/-- Pushes fill a FIFO to its depth, in order. -/
theorem foldl_fifoPush (depth : Nat) (ws : List Byte) :
    ∀ q : List Byte, q.length ≤ depth → ws.foldl (fifoPush depth) q = (q ++ ws).take depth := by
  induction ws with
  | nil => intro q hq; simp [List.take_of_length_le hq]
  | cons w ws ih =>
    intro q hq
    rw [List.foldl_cons, fifoPush]
    split
    · next hroom => rw [ih _ (by simpa using hroom), List.append_assoc, List.singleton_append]
    · next hfull =>
      have hlen : q.length = depth := by omega
      rw [ih q hq, List.take_append_of_le_length hlen.ge, List.take_append_of_le_length hlen.ge]

/-- Pops take the bytes of a FIFO from its head. -/
theorem foldl_tail (ws : List Byte) : ∀ q : List Byte, ws.foldl (fun q _ => q.tail) q = q.drop ws.length := by
  induction ws with
  | nil => exact fun _ => rfl
  | cons w ws ih => intro q; rw [List.foldl_cons, ih, List.drop_tail, List.length_cons]

/-- The head of what is left after k pops is the k-th byte (R243). -/
theorem fifoHead_drop (q : List Byte) (k : Nat) : fifoHead (q.drop k) = q.getD k 0 := by
  rw [List.getD_eq_getElem?_getD, ← List.head?_drop]
  cases q.drop k <;> rfl

variable {writes reads : Byte → SysIn → Prop} {writeAcked readAcked : SysIn → Prop}

/-- The round trip of a channel (R255). -/
theorem Carries.roundTrip (hc : Carries p chan writes reads writeAcked readAcked) {b : Bt} (hb : (chan b).Rests [])
    {pushes pops : List SysIn} {bs ws : List Byte} {i : SysIn} {w : Byte}
    (hpushes : AccessSequence writes writeAcked pushes bs) (hpops : AccessSequence reads readAcked pops ws)
    (hi : reads w i) :
    (chan ((pushes ++ pops ++ [i]).foldl (Bt.masterEdge p) b)).reader.datR = (bs.take p.btDepth).getD ws.length 0 := by
  have hidle : ∀ {b : Bt} {q : List Byte} {i : SysIn}, (chan b).Rests q → SysIn.noTarget i → SysIn.noHost i →
      (chan (b.masterEdge p i)).Rests q := by
    rintro b q i ⟨rfl, hclr, -⟩ hT hH
    rw [hc.quiet hT hH]
    exact rests_quiet hclr
  have hwrite : ∀ {b : Bt} {q : List Byte} {i j : SysIn} {w : Byte}, (chan b).Rests q → writes w i → writeAcked j →
      (chan ((b.masterEdge p i).masterEdge p j)).Rests (fifoPush p.btDepth q w) := by
    intro b q i j w hb hi hj
    have hedge := hc.written hb hi
    obtain ⟨rfl, hclr, -⟩ := hb
    rw [hc.writeAcked (by rw [hedge]; rfl) hj, hedge]
    exact rests_quiet (c := (chan b).written p.btDepth w) hclr
  have hread : ∀ {b : Bt} {q : List Byte} {i j : SysIn} {w : Byte}, (chan b).Rests q → reads w i → readAcked j →
      (chan ((b.masterEdge p i).masterEdge p j)).Rests q.tail := by
    intro b q i j w hb hi hj
    have hedge := hc.read hb hi
    obtain ⟨rfl, hclr, -⟩ := hb
    rw [hc.readAcked (by rw [hedge]; rfl) hj, hedge]
    exact rests_quiet (c := (chan b).read) hclr
  have hfull := rests_accessSequence (fifoPush p.btDepth) hidle hwrite hpushes hb
  have hrest := rests_accessSequence (fun q _ => q.tail) hidle hread hpops hfull
  rw [foldl_fifoPush p.btDepth bs [] (Nat.zero_le _), List.nil_append, foldl_tail] at hrest
  rw [List.foldl_append, List.foldl_append, List.foldl_cons, List.foldl_nil, hc.read hrest hi, ← fifoHead_drop, ← hrest.1]
  rfl

end

/-! ## The two channels -/

section
variable {p : Params} {b : Bt} {i : SysIn}

/-- Without its master's strobe the target window serves nothing. -/
theorem serves_targetMaster_none (h : i.tPort.stb = false) : b.tWin.serves (b.targetMaster p i) = none := by
  simp [Bt.targetMaster, h]

/-- Without its master's strobe the host window serves nothing. -/
theorem serves_hostMaster_none (h : i.hPort.stb = false) : b.hWin.serves (b.hostMaster p i) = none := by
  simp [Bt.hostMaster, h]

/-- An edge that serves neither window is quiet for both channels. -/
theorem masterEdge_quiet (hr : i.sysRst = false) (ht : b.tWin.serves (b.targetMaster p i) = none)
    (hh : b.hWin.serves (b.hostMaster p i) = none) :
    (b.masterEdge p i).t2h = b.t2h.quiet ∧ (b.masterEdge p i).h2t = b.h2t.quiet := by
  rw [masterEdge_running hr, btEdge_quiet ht hh]
  exact ⟨rfl, rfl⟩

/-- Without the target master's strobe the edge is that of the host's access alone. -/
theorem masterEdge_hostOnly (hr : i.sysRst = false) (ht : i.tPort.stb = false) {x : HAccess}
    (hh : b.hostMaster p i = some x) : b.masterEdge p i = btEdge p i none (some x) b := by
  rw [masterEdge_running hr, btEdge_target_unserved (serves_targetMaster_none ht), hh]

/-- Without the host master's strobe the edge is that of the target's access alone. -/
theorem masterEdge_targetOnly (hr : i.sysRst = false) (hh : i.hPort.stb = false) {x : TAccess}
    (ht : b.targetMaster p i = some x) : b.masterEdge p i = btEdge p i (some x) none b := by
  rw [masterEdge_running hr, btEdge_host_unserved (serves_hostMaster_none hh), ht]

/-- A byte pushed into a FIFO that is not being cleared and does not dip. -/
theorem fifoNext_push (depth : Nat) (w : Byte) (q : List Byte) :
    fifoNext depth false false (some w) false q = fifoPush depth q w := by
  simp [fifoNext, fifoPush]

/-- The target's data write and the host's data read carry `fifo_t2h`. -/
theorem carries_t2h (p : Params) :
    Carries p Bt.t2h (SysIn.targetAccesses true 1) (SysIn.hostAccesses false 5) SysIn.noHost SysIn.noTarget where
  quiet := fun ⟨hr, ht⟩ ⟨_, hh⟩ => (masterEdge_quiet hr (serves_targetMaster_none ht) (serves_hostMaster_none hh)).1
  writeAcked := fun hack ⟨hr, hh⟩ => (masterEdge_quiet hr (serves_of_ack hack _) (serves_hostMaster_none hh)).1
  readAcked := fun hack ⟨hr, ht⟩ => (masterEdge_quiet hr (serves_targetMaster_none ht) (serves_of_ack hack _)).1
  written := by
    rintro b i q w ⟨-, (hclr : b.clrT2h = false), (hpushed : b.pushedT2h = false), (hwriter : b.tWin.st = .idle),
      (hreader : b.hWin.st = .idle)⟩ ⟨hr, hport, hother⟩
    have hpresented : b.targetMaster p i = some (accTDataWr w) := by rw [Bt.targetMaster, hport]; rfl
    rw [masterEdge_targetOnly hr hother hpresented]
    simp [btEdge, Bt.t2h, Channel.written, accTDataWr, HAccess.idle, Window.serves, Window.next, fifoNext_push, pushTaken,
      hclr, hpushed, hwriter, hreader]
  read := by
    rintro b i q w ⟨-, (hclr : b.clrT2h = false), (hpushed : b.pushedT2h = false), (hwriter : b.tWin.st = .idle),
      (hreader : b.hWin.st = .idle)⟩ ⟨hr, hport, hother⟩
    have hpresented : b.hostMaster p i = some (accHDataRd b) := by rw [Bt.hostMaster, hport]; rfl
    rw [masterEdge_hostOnly hr hother hpresented]
    simp [btEdge, Bt.t2h, Channel.read, accHDataRd, TAccess.idle, Window.serves, Window.next, fifoNext, pushTaken,
      hclr, hpushed, hwriter, hreader]

/-- The host's data write and the target's data read carry `fifo_h2t`. -/
theorem carries_h2t (p : Params) :
    Carries p Bt.h2t (SysIn.hostAccesses true 5) (SysIn.targetAccesses false 1) SysIn.noTarget SysIn.noHost where
  quiet := fun ⟨hr, ht⟩ ⟨_, hh⟩ => (masterEdge_quiet hr (serves_targetMaster_none ht) (serves_hostMaster_none hh)).2
  writeAcked := fun hack ⟨hr, ht⟩ => (masterEdge_quiet hr (serves_targetMaster_none ht) (serves_of_ack hack _)).2
  readAcked := fun hack ⟨hr, hh⟩ => (masterEdge_quiet hr (serves_of_ack hack _) (serves_hostMaster_none hh)).2
  written := by
    rintro b i q w ⟨-, (hclr : b.clrH2t = false), (hpushed : b.pushedH2t = false), (hwriter : b.hWin.st = .idle),
      (hreader : b.tWin.st = .idle)⟩ ⟨hr, hport, hother⟩
    have hpresented : b.hostMaster p i = some (accHDataWr w) := by rw [Bt.hostMaster, hport]; rfl
    rw [masterEdge_hostOnly hr hother hpresented]
    simp [btEdge, Bt.h2t, Channel.written, accHDataWr, TAccess.idle, Window.serves, Window.next, fifoNext_push, pushTaken,
      hclr, hpushed, hwriter, hreader]
  read := by
    rintro b i q w ⟨-, (hclr : b.clrH2t = false), (hpushed : b.pushedH2t = false), (hwriter : b.hWin.st = .idle),
      (hreader : b.tWin.st = .idle)⟩ ⟨hr, hport, hother⟩
    have hpresented : b.targetMaster p i = some (accTDataRd b) := by rw [Bt.targetMaster, hport]; rfl
    rw [masterEdge_targetOnly hr hother hpresented]
    simp [btEdge, Bt.h2t, Channel.read, accTDataRd, HAccess.idle, Window.serves, Window.next, fifoNext, pushTaken,
      hclr, hpushed, hwriter, hreader]

end

/-- Settles O59: a run is the masters' edges of its system ticks, along which each FIFO is a channel that carries. -/
theorem fifoRoundTrip : Obligations.FifoRoundTrip := by
  rintro s t pushes pops last bs ws i w hT hH ⟨hpushedT, hpushedH⟩ hidleT hidleH hlast hrun
  have hbt := runTicks_masterEdges hT hH hrun
  rw [sysInputs_append, sysInputs_append, hlast] at hbt
  rw [hbt]
  constructor
  · intro hempty hclr hpushes hpops hi
    exact (carries_t2h s.cfg).roundTrip
      ⟨hempty, hclr, not_pushed_of_idle hpushedT hidleT, hidleT, hidleH⟩ hpushes hpops hi
  · intro hempty hclr hpushes hpops hi
    exact (carries_h2t s.cfg).roundTrip
      ⟨hempty, hclr, not_pushed_of_idle hpushedH hidleH, hidleH, hidleT⟩ hpushes hpops hi

end Sys2Proof.Machine
end

section
/-! PROOF. O51, O52, O53, O54 and O57: what the edges of the BT do, whatever stands at the two windows. -/

namespace Sys2Proof.Machine

/-! ## Edges that serve nothing (R240, R253) -/

/-- Settles O52: the edge is the BT's quiet edge. -/
theorem quietBtEdge : Obligations.QuietBtEdge := by
  intro s t hr hT hH h
  obtain ⟨-, -, hbt⟩ := sysTick_bt hr h
  rw [hbt, btEdge_quiet hT hH]

/-- System edges with the same command, whose accesses come to the same BT, are the same edge. -/
theorem sysEdge_congr {s : State} {p q : Presented} (hcommand : p.command = q.command)
    (hbt : btEdge s.cfg s.sysIn p.target p.host s.bt = btEdge s.cfg s.sysIn q.target q.host s.bt) :
    sysEdge p s = sysEdge q s := by
  simp only [sysEdge, hcommand, hbt]

/-- At a target window in ACK an access changes nothing of the edge (R240). -/
theorem targetEdge_of_ack {s : State} (h : s.bt.tWin.st = .ack) (a : TAccess) : targetEdge a s = withoutTarget s :=
  sysEdge_congr rfl (btEdge_target_unserved (serves_of_ack h _))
_ _ _ _
In the listing above, find the line with "rw [hc.readAcked (by" and the line with "target's access alone. -/", then reproduce both and every line between them exactly.

    rw [hc.readAcked (by rw [hedge]; rfl) hj, hedge]
    exact rests_quiet (c := (chan b).read) hclr
  have hfull := rests_accessSequence (fifoPush p.btDepth) hidle hwrite hpushes hb
  have hrest := rests_accessSequence (fun q _ => q.tail) hidle hread hpops hfull
  rw [foldl_fifoPush p.btDepth bs [] (Nat.zero_le _), List.nil_append, foldl_tail] at hrest
  rw [List.foldl_append, List.foldl_append, List.foldl_cons, List.foldl_nil, hc.read hrest hi, ← fifoHead_drop, ← hrest.1]
  rfl

end

/-! ## The two channels -/

section
variable {p : Params} {b : Bt} {i : SysIn}

/-- Without its master's strobe the target window serves nothing. -/
theorem serves_targetMaster_none (h : i.tPort.stb = false) : b.tWin.serves (b.targetMaster p i) = none := by
  simp [Bt.targetMaster, h]

/-- Without its master's strobe the host window serves nothing. -/
theorem serves_hostMaster_none (h : i.hPort.stb = false) : b.hWin.serves (b.hostMaster p i) = none := by
  simp [Bt.hostMaster, h]

/-- An edge that serves neither window is quiet for both channels. -/
theorem masterEdge_quiet (hr : i.sysRst = false) (ht : b.tWin.serves (b.targetMaster p i) = none)
    (hh : b.hWin.serves (b.hostMaster p i) = none) :
    (b.masterEdge p i).t2h = b.t2h.quiet ∧ (b.masterEdge p i).h2t = b.h2t.quiet := by
  rw [masterEdge_running hr, btEdge_quiet ht hh]
  exact ⟨rfl, rfl⟩

/-- Without the target master's strobe the edge is that of the host's access alone. -/
theorem masterEdge_hostOnly (hr : i.sysRst = false) (ht : i.tPort.stb = false) {x : HAccess}
    (hh : b.hostMaster p i = some x) : b.masterEdge p i = btEdge p i none (some x) b := by
  rw [masterEdge_running hr, btEdge_target_unserved (serves_targetMaster_none ht), hh]

/-- Without the host master's strobe the edge is that of the target's access alone. -/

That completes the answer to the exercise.